When a drinker sips a beer and says, “It’s bad,” it may have different meanings. It could mean, “This beer has a taste that I don’t like, it’s too bitter, or it’s sweetish, or it’s insipid, or it’s too sour, or it doesn’t have any flavor, etc., etc.” These are comments that reflect the preferences of the drinker. De gustibus non disputandum est. It will regard a taste that this drinker does not like, but another will like.

That is very different from an “off flavor” caused by a defect in the production or conservation of a beer. Among the most common off flavors may be included metallic, stale, bitter-astringent (not just bitter, which is a question of tastes), alkaline and buttery. More picturesquely we may say of a beer that it tastes like mold, that it stinks, that it tastes like wood or even that it smells like cats. No brewer would have sought to achieve one of these gustatory effects. They are the result of a mistake.

There are certain tastes that are suitable for certain beers but not for others. A penetratingly bitter taste may go well in an aggressive ale but not in a normal lager. For an extreme example, we invite our readers to go to Leipzig to try a Gose, a top-fermented wheat beer with a taste that is very sour like lactic acid and has an aroma of citrus fruit. That does not seem a very good combination, and in fact Gose had almost disappeared only to be rediscovered in Leipzig and even to expand to certain craft breweries in the United States.
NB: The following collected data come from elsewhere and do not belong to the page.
-- ==== Sys2Proof/Machine/Jigs.lean ====
section
/-! DEFINITION. Tokens on the rails and stiles (03), and the change of one cell from a jig to the next (05): end tokens,
configuration rows, installs. -/

namespace Sys2Proof.Machine

/-! ### Tokens at input ports (R92, R93, R97, R208) -/

/-- Ports that some instruction of a program names in its firing mask, or in its emit mask. -/
def namedPort (b : Bench) (p : Port) : Bool := b.prog.any (fun w => (firePorts w).contains p)
def emitsOn (b : Bench) (p : Port) : Bool := b.prog.any (fun w => (emitPorts w).contains p)
def endPorts (b : Bench) : List Port := ports.filter (emitsOn b)

/-- n_p of R89. -/
def portCount (b : Bench) (p : Port) : Nat := b.prog.countP (fun w => (firePorts w).contains p)

/-- Tokens of tag `t` that port `p` has received for its iteration: consumed, or in the matching store. -/
def received (b : Bench) (it : Iter) (p : Port) : Nat :=
  fiveGet it.used p + b.store.countP (fun x => x.port == p && x.tok.tag == it.tag)

def dropHead (p : Port) (b : Bench) : Bench := { b with inQ := fiveSet b.inQ p ((fiveGet b.inQ p).drop 1) }

/-- The token moves from the port head into the matching store, which has 64 places (R93). -/
def toStore (p : Port) (t : Tok) (b : Bench) : Bench :=
  if b.store.length < 64 then { dropHead p b with store := b.store ++ [{ port := p, tok := t }] } else b

/-- The head token of a named port, of the cell's epoch (R92, R93). -/
def takeHead (p : Port) (t : Tok) (b : Bench) : Bench :=
  match b.iters.find? (fun i => i.tag == t.tag) with
  | some it => if received b it p < portCount b p then toStore p t b else b
  | none =>
    if b.iters.length < 64 then
      toStore p t { b with iters := b.iters ++ [{ tag := t.tag, next := 0, used := ⟨0, 0, 0, 0, 0⟩, order := b.order }],
                           order := b.order + 1 }
    else b

/-- A token of the wrong epoch (R208). -/
def epochFault (g : Nat) (t : Tok) (s : State) : State :=
  fabricFault g ccEpoch 0x10 (0, 0) t.tag.toNat (pack [(0, 16, t.tag.toNat), (16, 2, kindNum t.kind)]) s

/-- TOKEN_ARRIVE (R92, R93, R97, R208): the token at the head of port `p` enters its iteration and the matching store, or
stays. A token that meets a fault is taken away (log 12). -/
def execTokenArrive (g : CellId) (p : Port) (s : State) : Host.Outcome State Fault Refusal :=
  let n := g.toNat
  let b := s.bench n
  match fiveGet b.inQ p with
  | [] => done s s
  | t :: _ =>
    if !cellRuns s n || !fireable t then done s s
    else if t.epoch ≠ cellEpoch s n then done s (epochFault n t (s.setBench n (dropHead p b)))
    else if !namedPort b p then
      done s (fabricFault n ccPort 0x11 (0, 0) t.tag.toNat (portNum p) (s.setBench n (dropHead p b)))
    else done s (s.setBench n (takeHead p t b))

/-- The side of a cell on which it has a gate, as a port (R365). -/
def gatePort (g : Nat) : List Port := (sides.filter (fun d => (gateOf g d).isSome)).map sidePort

/-- A port counts as passed: its end token has gone, or a gate feeds it (R201, R368). -/
def portPassed (g : Nat) (b : Bench) (p : Port) : Bool := fiveGet b.passedP p || (gatePort g).contains p

/-- An incoming channel counts as passed: its end token has gone, ROUTE connects it to no destination, or a gate feeds it
(R203, R368). -/
def chanPassed (g : Nat) (c : Cell) (d : Side) : Bool :=
  fourGet c.bench.passedC d || (!routeBench c.sw.route d && (routeFrom c.sw.route d).isEmpty) || (gateOf g d).isSome

/-- Every port the program names has passed (R201). -/
def drained (g : Nat) (b : Bench) : Bool := ports.all (fun p => !namedPort b p || portPassed g b p)

/-- END_TOKEN_ARRIVE (R201): an end token leaves the port, which counts as passed. -/
def execEndTokenArrive (g : CellId) (p : Port) (s : State) : Host.Outcome State Fault Refusal :=
  let n := g.toNat
  let b := s.bench n
  match fiveGet b.inQ p with
  | [] => done s s
  | t :: _ =>
    if !cellRuns s n || t.kind ≠ .fin then done s s
    else
      let b' := dropHead p b
      if !namedPort b p then done s (s.setBench n b')
      else if fiveGet b.passedP p then
        done s (fabricFault n ccPort 0x11 (0, 0) t.tag.toNat (portNum p) (s.setBench n b'))
      else done s (s.setBench n { b' with passedP := fiveSet b.passedP p true })

/-! ### Channels (R105, R107, R109, R203) -/

/-- The cell is between its end tokens and its install (R368). -/
def changing (b : Bench) : Bool := b.ended || b.cfg != 0

/-- The next token that arrives on an incoming channel of a cell, and the state without it at its source. -/
def incoming (s : State) (g : Nat) (side : Side) : Option (Tok × State) :=
  match chanTo s g side with
  | none => none
  | some (.inl h) =>
    (chanHead s h (opposite side)).map (fun t => (t, chanPop h (opposite side) s))
  | some (.inr (n, k)) =>
    let l := s.link n
    match sget [] l.gateOut k with
    | t :: rest =>
      if changing (s.bench g) || l.frozen then none
      else some ({ t with epoch := cellEpoch s g }, s.setLink n { l with gateOut := sset l.gateOut k rest })
    | [] => none

/-- Every destination of an incoming channel has room for a token (R107, R109). -/
def forkRoom (s : State) (g : Nat) (side : Side) : Bool :=
  let c := s.cell g
  (!routeBench c.sw.route side || (fiveGet c.bench.inQ (sidePort side)).length < 4)
    && (routeFrom c.sw.route side).all (creditLeft s g)

/-- Hand a token to every destination of its incoming channel; an end token closes the channel (R105, R203). A channel
without destination drops it (log 13). -/
def forkPass (g : Nat) (side : Side) (t : Tok) (s : State) : State :=
  let c := s.cell g
  let hop := (routeFrom c.sw.route side).foldl (fun h o => fourSet h o (fourGet h o ++ [t])) c.sw.hop
  let p := sidePort side
  let b := if routeBench c.sw.route side then { c.bench with inQ := fiveSet c.bench.inQ p (fiveGet c.bench.inQ p ++ [t]) }
    else c.bench
  let b := if t.kind = .fin then { b with passedC := fourSet b.passedC side true } else b
  s.setCell g { c with bench := b, sw := { c.sw with hop := hop } }

/-- The sender's bench puts a token into the stages of the boundary hop of an incoming channel (R107). -/
def senderEnters (g : Nat) (side : Side) (s : State) : State :=
  match chanTo s g side with
  | some (.inl h) => hopEnter h (opposite side) s
  | _ => s

/-- CHANNEL_TOKEN (R105, R107, R203, R208): a token arrives on an incoming channel and goes on, or waits there for its
fork behind those that wait already; on a boundary hop another one enters the stages. -/
def execChannelToken (g : CellId) (side : Side) (s : State) : Host.Outcome State Fault Refusal :=
  let n := g.toNat
  let v := senderEnters n side s
  if !cellRuns s n then done s s
  else if 4 ≤ (fourGet (v.sw n).wait side).length then done s v
  else match incoming v n side with
    | none => done s v
    | some (t, u) =>
      if fireable t && t.epoch != cellEpoch s n then done s (epochFault n t u)
      else if (fourGet (u.sw n).wait side).isEmpty && forkRoom u n side then done s (forkPass n side t u)
      else done s (u.setSw n { u.sw n with wait := fourSet (u.sw n).wait side (fourGet (u.sw n).wait side ++ [t]) })

/-- FORK_PASS (R109): the first token that waits at an incoming channel passes once every destination has room. -/
def execForkPass (g : CellId) (side : Side) (s : State) : Host.Outcome State Fault Refusal :=
  let n := g.toNat
  match fourGet (s.sw n).wait side with
  | t :: ts =>
    let u := s.setSw n { s.sw n with wait := fourSet (s.sw n).wait side ts }
    if cellRuns s n && forkRoom u n side then done s (forkPass n side t u) else done s s
  | [] => done s s

/-! ### QUIET, and the words of drawer generators (R118, R212) -/

def tokensAt (c : Cell) : Bool :=
  !c.bench.store.isEmpty || ports.any (fun p => !(fiveGet c.bench.inQ p).isEmpty || !(fiveGet c.bench.outQ p).isEmpty)
    || sides.any (fun d => !(fourGet c.sw.hop d).isEmpty || !(fourGet c.sw.wait d).isEmpty)

/-- QUIET of a cell (R118). -/
def cellQuiet (s : State) (e : Nat × Cell) : Bool :=
  !tokensAt e.2 && e.2.dr.reads.isEmpty && !s.dowel.any (fun k => k.writer == e.1 || k.targets.contains e.1)

/-- No row of a tile waits to be emitted (R177). -/
def Drawer.tileIdle (d : Drawer) : Bool := d.tile.isEmpty && d.tileOut.isEmpty

/-- Words of the read generator and of the write generator (R171, R172). -/
def genWords (d : Drawer) (g : Nat) : List Word := d.prog.filter (fun w => fld w 61 1 == g)
def readsDone (d : Drawer) : Bool := (genWords d 0).length ≤ d.rdW && d.tileIdle
def writesDone (d : Drawer) : Bool := (genWords d 1).length ≤ d.wrW

/-- GO has been sent for the present jig of a partition (R228). -/
def goBit (s : State) (p : Nat) : Bool := s.stepRf p oJigStatus 33 1 == 1
def gensDone (s : State) (p : Nat) (d : Drawer) : Bool := !goBit s p || d.taken || (readsDone d && writesDone d)

/-- A block list of the running context is queued or under way. -/
def listsRun (s : State) (p : Nat) : Bool :=
  let sl := (s.part p).slot
  let mine := fun (e : Nat × Eng) =>
    e.2.lists.any (fun l => l.part == p && l.slot == sl) || e.2.issued.any (fun l => l.part == p && l.slot == sl)
  s.edges.any mine || s.gathers.any mine

/-- The boundary of R220 and the first conditions of R212. -/
def partQuiet (s : State) (p : Nat) : Bool :=
  (cellsOf s p).all (fun e => cellQuiet s e && gensDone s p e.2.dr) && !listsRun s p

/-! ### Installs (R195, R206, R207) -/

/-- An init record takes effect in the registers of a bench (R195). -/
def initReg (r : Regs) (x : InitRec) : Regs :=
  if x.kind = 0 then r.setV x.index x.data
  else if x.kind = 1 then r.loadRow x.index x.sub x.data
  else if x.kind = 2 then r.loadExp x.index x.data
  else r

/-- The bench with a new bench part (R206); `inits` says whether the init records apply (R223). -/
def installBench (cfg : CellCfg) (inits : Bool) (b : Bench) : Bench :=
  { b with prog := cfg.prog, k := cfg.k, regs := if inits then cfg.inits.foldl initReg b.regs else b.regs, gd := 0,
           iters := [], resv := [], store := [], passedP := ⟨false, false, false, false, false⟩,
           passedC := ⟨false, false, false, false⟩, ended := false, cfg := 0 }

/-- The switch with a new ROUTE. A token still in an output queue leaves on the channel the old ROUTE gave it
(log 14). -/
def installSwitch (cfg : CellCfg) (c : Cell) : Cell :=
  let moved := sides.filter (fun d => routeOut c.sw.route d == 1)
  let hop := moved.foldl (fun h d => fourSet h d (fourGet h d ++ fiveGet c.bench.outQ (sidePort d))) c.sw.hop
  let out := moved.foldl (fun q d => fiveSet q (sidePort d) []) c.bench.outQ
  { c with bench := { c.bench with outQ := out }, sw := { c.sw with route := cfg.route, hop := hop } }

/-- The mode region starts empty (R207). -/
def Drawer.emptyRegion (d : Drawer) : Drawer :=
  { d with head := 0, head2 := 0, tail := 0, tail2 := 0, res := 0, mark := 0, free := 0, mvalid := false, under := false,
           qreset := false, written := [], slotCnt := [], lastRow := 0 }

/-- The drawer with a new drawer part (R207): pointers are kept when the region is the old one. -/
def installDrawer (cfg : CellCfg) (d : Drawer) : Drawer :=
  let same := d.mode == cfg.mode && d.mbase == cfg.mbase && d.msize == cfg.msize && d.slot == cfg.slot
  let d := if same then d else d.emptyRegion
  { d with prog := cfg.dprog, pats := cfg.pats, mode := cfg.mode, mbase := cfg.mbase, msize := cfg.msize, slot := cfg.slot,
           rdW := 0, rdA := 0, wrW := 0, wrA := 0, tagCnt := [], base := 0, tile := [], tileOut := [], started := false,
           stale := false, dry := false, framed := false, opened := [], popRows := [], popTail := [], popped := 0, endSent := false, taken := false }

/-- Rows named by the KIND 3 records (R195, R207). -/
def initRows (g : Nat) (cfg : CellCfg) (s : State) : State :=
  (cfg.inits.filter (·.kind = 3)).foldl (fun s x => drawerWrite g x.sub x.data s) s

/-- Version 2 of the image at an address. -/
def imageV2 (s : State) (a : Nat) : Bool := isV2 (s.seen a 64)

/-- What a slot holds for a cell (R190, R192). -/
def slotCfg (s : State) (x : Slot) (g : Nat) : CellCfg := cellCfg x.img (imageV2 s x.addr) (g % 256)
def nextCfg (s : State) (g : Nat) : CellCfg := slotCfg s (s.cab (g / 256)).spare g

/-! ### Exchange of slots (R184, R211) -/

/-- Control words of a slot's cabinet image. -/
def Slot.ctrlWords (x : Slot) : Nat := if x.img.isEmpty then 0 else cabCtrlWords x.img

/-- A stopped sequencer whose next jig gives it no segment takes no part in it (R217). -/
def Cab.settle (c : Cab) : Cab :=
  if c.seq.due && c.seq.wait = 5 && c.now.ctrlWords = 0 then
    { c with seq := { c.seq with due := false, was := 0 < c.seq.len, len := 0, pos := 0 } }
  else c

/-- The cabinet switches: its slots exchange roles, the new spare slot is empty, the caches are empty (R117, R184). -/
def Cab.exchange (c : Cab) : Cab :=
  let x : Cab := { c.setSlot c.cur c.now.leave with cur := !c.cur, icache := [], dcache := [], seq := { c.seq with due := true } }
  x.settle

/-- A cabinet whose cells are all changed exchanges its slots (R184). -/
def cabSettle (c : Nat) (s : State) : State :=
  if (s.cab c).nextReady && (s.cells.filter (fun e => e.1 / 256 == c)).all (fun e => e.2.bench.ahead && e.2.dr.taken) then
    s.setCab c (s.cab c).exchange
  else s

/-- A retirement or a remap of the cabinet is pending (R211, R346): a cell of it, a cabinet of its row at or west of it,
an entry of the remap directory. -/
def retirePend (s : State) (c : Nat) : Bool :=
  s.integ.pendCell.any (fun g => g / 256 == c)
    || s.integ.pendCab.any (fun d => d / 16 == c / 16 && d ≤ c)
    || (remapEntries s (c / 256)).any (fun e => fld e.2 30 1 == 1 && fld e.2 20 9 == physCab s c)

/-- The cabinet does not take configuration behind end tokens: a retirement is pending, or the jig is marked (R211,
R308). -/
def cabHeld (s : State) (p c : Nat) : Bool := retirePend s c || (s.ctx p).marked.isSome || (s.ctx p).rerun == 1

/-! ### The change of one cell -/

def endTok (e : Bool) : Tok := { payload := 0, tag := 0, valid := true, epoch := e, kind := .fin }

/-- The first end token of a switch starts its time (R228). -/
def switchBegins (p : Nat) (s : State) : State :=
  if (s.part p).swStart.isSome then s else s.setPart p { s.part p with swStart := some s.clk.cclk }

/-- DRAWER_END_TOKEN (R200): the end token of the read generator enters the D input port. -/
def execDrawerEndToken (g : CellId) (s : State) : Host.Outcome State Fault Refusal :=
  let n := g.toNat
  let b := s.bench n
  let d := s.dr n
  match partOfCell s n with
  | none => done s s
  | some p =>
    if cellRuns s n && !d.endSent && !b.ahead && goBit s p && (s.ctx p).rerun != 1 && readsDone d
        && (s.cab (n / 256)).nextReady && b.inQ.d.length < 4 then
      done s (switchBegins p (s.setCell n { s.cell n with
        bench := { b with inQ := fiveSet b.inQ .d (b.inQ.d ++ [endTok (cellEpoch s n)]) }, dr := { d with endSent := true } }))
    else done s s

/-- BENCH_END_TOKEN (R202): one end token on each output port that the program names. -/
def execBenchEndToken (g : CellId) (s : State) : Host.Outcome State Fault Refusal :=
  let n := g.toNat
  let b := s.bench n
  if cellRuns s n && !b.ended && !b.ahead && drained n b && b.iters.isEmpty && !(endPorts b).isEmpty
      && (endPorts b).all (fun p => (fiveGet b.outQ p).length < 4) then
    let q := (endPorts b).foldl (fun q p => fiveSet q p (fiveGet q p ++ [endTok (cellEpoch s n)])) b.outQ
    done s (s.setBench n { b with outQ := q, ended := true })
  else done s s
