def rowBytes (rs : List Row) : List Byte := rs.flatMap (fun r => leBytes 32 r.toNat)

/-- The band form of a lossy entry (R340): code rows, exponents, validity mask. -/
def lossyRows (el : Nat) (rows : List (Option Row)) : List Row :=
  let es := rows.flatMap (fun r => rowElems el (r.getD 0))
  let blocks := (chunks 32 (es.length / 32) es).map (fun b => alignBlock (b.map (elVal el)) 127 (-127) (fun _ => none))
  let codes := blocks.map (fun b => rowOf8 (fun k => byteOfInt (b.2.getD k (0, false)).1))
  codes ++ byteRows (blocks.map (fun b => BitVec.ofNat 8 (byteOfInt b.1)) ++ leBytes 8 (rowMask rows))

/-- A lossy entry decoded from its band form. -/
def lossyDecode (el n : Nat) (band : List Row) : List (Option Row) :=
  let k := n * (32 / elBytes el) / 32
  let tail := rowBytes (band.drop k)
  let es := (band.take k).zipIdx.flatMap (fun b =>
    (List.range 32).map (fun i => elBits el ((FVal.ofInt (rowInt8 b.1 i)).scale (int8 (byteAt tail b.2)))))
  (elemRows el es n).zip (maskBools (leAt tail k 8) n) |>.map (fun e => if e.2 then some e.1 else none)

/-- Rows an entry takes in the band. -/
def bandLen (el n : Nat) (lossy : Bool) : Nat :=
  if lossy then
    let k := n * (32 / elBytes el) / 32
    k + (k + 8 + 31) / 32
  else n

/-- Run bytes over elements: zero runs and others (R342). -/
def runLens : List Nat → List (Bool × Nat)
  | [] => []
  | v :: vs =>
    match runLens vs with
    | (z, n) :: rs => if z = (v == 0) && n < 128 then (z, n + 1) :: rs else (v == 0, 1) :: (z, n) :: rs
    | [] => [(v == 0, 1)]

/-- Exponent field of an element. -/
def elExp (el v : Nat) : Nat := if el = 1 then bitsOf v 7 8 else bitsOf v 23 8
/-- Residual of an element: sign and mantissa. -/
def elRest (el v : Nat) : List Byte :=
  if el = 1 then leBytes 1 (bitsOf v 15 1 <<< 7 + bitsOf v 0 7) else leBytes 3 (bitsOf v 31 1 <<< 23 + bitsOf v 0 23)

/-- Nibbles packed low first. -/
def nibbleBytes : List Nat → List Byte
  | [] => []
  | [a] => [BitVec.ofNat 8 a]
  | a :: b :: ns => BitVec.ofNat 8 (a + b <<< 4) :: nibbleBytes ns

/-- The coded payload of the elements of an entry's valid rows (R342). -/
def codeElems (el : Nat) (es : List Nat) : List Byte :=
  let nz := es.filter (· != 0)
  let groups := (chunks 32 ((nz.length + 31) / 32) nz).map (fun g =>
    let xs := g.map (elExp el)
    let base := xs.foldl max 0
    (base, xs.map (fun x => if base - x ≤ 14 then base - x else 15), xs))
  (runLens es).map (fun r => BitVec.ofNat 8 ((if r.1 then 128 else 0) + r.2 - 1))
    ++ groups.flatMap (fun g => BitVec.ofNat 8 g.1 :: nibbleBytes g.2.1)
    ++ groups.flatMap (fun g => ((g.2.1.zip g.2.2).filter (fun e => e.1 == 15)).map (fun e => BitVec.ofNat 8 e.2))
    ++ nz.flatMap (elRest el)

/-- Runs that cover `n` elements, and the offset behind them. -/
def readRuns (bs : List Byte) : Nat → Nat → Nat → List (Bool × Nat) × Nat
  | 0, _, off => ([], off)
  | fuel + 1, n, off =>
    if n = 0 then ([], off)
    else
      let b := byteAt bs off
      let k := b % 128 + 1
      let r := readRuns bs fuel (n - k) (off + 1)
      ((128 ≤ b, k) :: r.1, r.2)

/-- Base and nibble of each of `n` elements, and the offset behind the plane. -/
def readPlane (bs : List Byte) : Nat → Nat → Nat → List (Nat × Nat) × Nat
  | 0, _, off => ([], off)
  | fuel + 1, n, off =>
    if n = 0 then ([], off)
    else
      let k := min n 32
      let base := byteAt bs off
      let ns := (List.range k).map (fun i => (base, bitsOf (byteAt bs (off + 1 + i / 2)) (4 * (i % 2)) 4))
      let r := readPlane bs fuel (n - k) (off + 1 + (k + 1) / 2)
      (ns ++ r.1, r.2)

/-- Exponents of a plane, with the escape bytes from `off`; and the offset behind those. -/
def readEscapes (bs : List Byte) : List (Nat × Nat) → Nat → List Nat × Nat
  | [], off => ([], off)
  | (base, nib) :: es, off =>
    if nib = 15 then
      let r := readEscapes bs es (off + 1)
      (byteAt bs off :: r.1, r.2)
    else
      let r := readEscapes bs es off
      ((base - nib) :: r.1, r.2)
Therefore, the flavors to be examined require a clear and well developed categorization. Morton Meilgaard, a scientist specialized in this subject, sees 5 sensory categories for beer: desirable, desirable in small quantities, desirable in special beers, indifferent as long as not in excess, and always undesirable.

Industrial beers because of their well controlled production rarely have off flavors in the sense of defects and tend for commercial reasons to avoid interesting but debatable flavors. Many in fact almost lack flavor completely, while craft beers (to their credit, it is to be recognized), aim for interesting marked flavors. There is the risk that they exaggerate, and the excess of a certain flavor may ruin the taste. In craft beers the presence of strong flavors and the non-industrial level of controls, let us say, can mask off flavors, which may emerge after even brief storage.

Our beer, Birra di Modena, has retained well defined flavors of a specific regional tradition, but it is a tradition that has developed an industrial production and so offers control and constancy of its flavors.